По результатам колориметрирования строят калибровочный график, откладывая на оси абсцисс количество белка в пробирке, а на оси ординат – оптическую плотность.

 

Литература

Lowry D.H., Rosebrough H.J., Farr A.L., Randall R.J. Protein measurement with the Folinphenol reagent // J. Biol. Chem. – 1951. – V. 193, № 1. – P. 265–275.

 

2.9. Определение белка в плазме крови биуретовым методом

 

Принцип метода. Метод основан на образовании окрашенного в фиолетовый цвет комплекса пептидных связей с ионами двухвалентной меди в щелочной среде.

Реактивы и их приготовление.

1. Стандартный раствор белка, например, сывороточного альбумина, содержащий 10 мг в 1 мл 0,9 % раствора NaCl.

2. Биуретовый реактив: 0,15 г CuSO₄×5H₂О и 0,6 г NаКС₄Н₄О₆×4Н₂О (виннокислый натрий-калий или сегнетова соль) растворяют в 50 мл Н₂О при энергичном перемешивании, приливают туда 30 мл 10 %-ного раствора NаОН (свободного от Nа₂СО₃), добавляют 0,1 г KI для предотвращения самопроизвольного восстановления и раствор доводят водой до 100 мл. Хранят в парафинированной или полиэтиленовой склянке.

3. 0,9 % раствор NaCl.

Ход определения. К 1 мл разведённой в 10 раз плазмы добавляют 4 мл биуретового реактива, тщательно перемешивают и оставляют на 30 мин при комнатной температуре. Через 30 мин определяют оптическую плотность проб при длине волны 540 нм в кюветах толщиной 10 мм против контроля. В контрольную пробу вместо исследуемого материала добавляют 1 мл дистиллированной воды. Содержание белка в пробе в мг находят по калибровочному графику.

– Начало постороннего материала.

/-- Items of the Rake's list: a kind, the first target and how many follow one another (R420). -/
structure RakeItem where
  kind   : Nat
  target : Nat
  count  : Nat
  deriving DecidableEq, Repr

/-- The Rake (R420, R421): the current job list in order, DONE, END and RESTARTED. -/
structure Rake where
  list      : List RakeItem
  done      : Nat
  fin       : Nat
  restarted : Bool
  deriving DecidableEq, Repr

/-- A page move of a resize (R68, R69). -/
structure PageMove where
  part   : Nat
  pan    : Nat
  page   : Nat
  cellar : Nat
  frame  : Nat
  begun  : Bool
  deriving DecidableEq, Repr

/-- A resize in progress (R66 to R71): the partitions it touches, the slots still to be handed over, the slots in
scrubbing, the page moves, the cellars that change owner with their new one (Pan, cellar, partition), the slices that
still sweep with the mask of their removed ways, and the gangs that it folds. -/
structure Resize where
  parts   : List Nat
  slots   : List (Nat × Nat)
  scrubs  : List (Nat × Nat)
  moves   : List PageMove
  cellars : List (Nat × Nat × Option Nat)
  sweeps  : List (Nat × Nat)
  folds   : List Nat
  deriving DecidableEq, Repr

/-- A retirement in progress (R408, R416 to R418): the partition, where its request stands with the TAG that was taken (partition,
slot, TAG), whether a reset of a function tears it down, and the cycle at which the erase of its key slot was ordered. -/
structure Retirement where
  part   : Nat
  answer : Option (Nat × Nat × Nat)
  reset  : Bool
  erased : Option Nat
  deriving DecidableEq, Repr

/-- The device manager and the power of the part (R407, R408, R425, R426): the chip's number, PLIMIT, HOSTPORT, the
digest of the owner key, whether power is good, f in sixteenths, the cause of a thermal trip, the Rake, the resize in
progress, the retirements in progress, and the count of periods. -/
structure Device where
  chip     : Nat
  plimit   : Nat
  hostPort : Nat
  owner    : List Byte
  pwrgd    : Bool
  halted   : Bool
  throttle : Nat
  tripped  : Option Nat
  rake     : Rake
  resize   : Option Resize
  retiring : List Retirement
  periods  : Nat
  deriving DecidableEq, Repr

/-- An ownership set (R55). `cellars` holds the cellar mask of each Pan. -/
structure Ownership where
  gen        : Nat
  panmask    : Nat
  keyslot    : Nat
  slotmask   : Nat
  chslotmask : Nat
  waymask    : Nat
  colours    : Nat
  vlaneq     : Nat
  pressq     : Nat
  flags      : Nat
  regmin     : Nat
  regcap     : Nat
  savearena  : Nat
  saverecs   : Nat
  cellars    : List Nat
  deriving DecidableEq, Repr

/-- A partition's control registers and translation root (R79, R80, R232). -/
structure PartRegs where
  deftrapvec : Word
  htbase     : Word
  ownbase    : Word
  fqbase     : Word
  root       : Option Nat
  deriving DecidableEq, Repr

/-- A partition's fault queue at its launch unit (R392): the write index, the lost count, the event count and the
events that wait, each with its number. -/
structure FaultQueue where
  wr    : Nat
  lost  : Nat
  seq   : Nat
  queue : List (Nat × FaultEvent)
  retry : Bool
  deriving DecidableEq, Repr

/-- A configured partition. `accounts` are the budget accounts of the Pans (R404), `budget` the figure B of each, and
`charged` what each Pan was charged in this period (R426); `unit` is its launch unit; `arena` holds the records of the save arena in use (R64); `fenceCap` and `fenceTrap` are the policy of R336;
`migFallback` is a
telemetry count (R252); `perf` are the counters of R413; `firm`, `manager` and `pubkey` come from the configuration
record (R407); `retiring` is set while the partition retires (R416); `used` are the Presses (KIND 4) and lane pools (KIND 5) whose
storage it has used, with their trellis (R416, R420), and `derates` the channels whose derate events the next export tells of
(R414). -/
structure Part where
  num       : Nat
  own       : Ownership
  regs      : PartRegs
  faults    : FaultQueue
  budget    : Nat
  accounts  : List Int
  charged   : List Nat
  unit      : LaunchUnit
  arena     : List Nat
  fenceCap  : Bool
  fenceTrap : Bool
  migFallback : Nat
  perf      : List Nat
  firm      : Bool
  manager   : Bool
  pubkey    : List Byte
  retiring  : Bool
  used      : List (Nat × Nat)
  derates   : List Nat
  deriving DecidableEq, Repr

/-! ## The whole state -/

/-- What became of the turn of the thread at its turn (R104): still to come, or its outcome; `held` is an idle turn of
an instruction that holds its thread by its own rule (R105). -/
inductive Turn where
  | open | issue | idle | held | trap | migrate
  deriving DecidableEq, Repr

/-- Time and order (the model's own but for the cycle count of R54): the turns left in this cycle, whether the turns of
the cycle have been listed, the steps due now, the steps due at later cycles, the next number for an object, and the
counter of free values. -/
structure Time where
  cycle    : Nat
  turn     : Turn
  todo     : List Nat
  closed   : Bool
  agenda   : List Instr
  calendar : List (Nat × Instr)
  next     : Nat
  draws    : Nat
  deriving DecidableEq, Repr

/-- The stores and what belongs to them. A Pan-store byte of Pan n stands at key n x 2^25 + PA. `empties` are the keys
of the words whose tag is empty (R222); `badWords` and `badSectors` have uncorrectable errors (R217, R240), `softWords` correctable ones (R217);
`dirtyFrames` are the frames whose cleared bit is 0 (R419); `keyLabels` are the key labels that are not empty (R372); `vats` are the format registers that are not 0 (R229). -/
structure Memory where
  hbm        : List Host.Cell
  pan        : List Host.Cell
  empties    : List Nat
  badWords   : List Nat
  badSectors : List Nat
  softWords  : List Nat
  dirtyFrames : List Nat
  vats       : List (Nat × Word)
  maps       : List MapEntry
  owners     : List FrameOwner
  lines      : List L2Line
  l2fills    : List L2Fill
  keyLabels  : List (Nat × Label)
  deriving DecidableEq, Repr

/-- The fabric: accesses, results, banks, waiters, barrier requests, the ranges of the scoreboards (R273), and for each thread
that has exported the cycle in which the last of its exports is acknowledged (R345). -/
structure Fabric where
  accs    : List Acc
  fills   : List Fill
  banks   : List Bank
  waiters : List Waiter
  bars    : List BarReq
  ranges  : List Range
  exports : List (Nat × Nat)
  deriving DecidableEq, Repr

Построение калибровочного графика. Калибровочный график строят по стандартному раствору альбумина (10 мг белка в 1 мл), используя следующую схему:

 

Схема разведения стандартного раствора альбумина

 

 

Полученные результаты используют для построения калибровочного графика.

 

Литература

Скоупс Р. Методы очистки белков. – М.: Мир, 1985. – 358 с.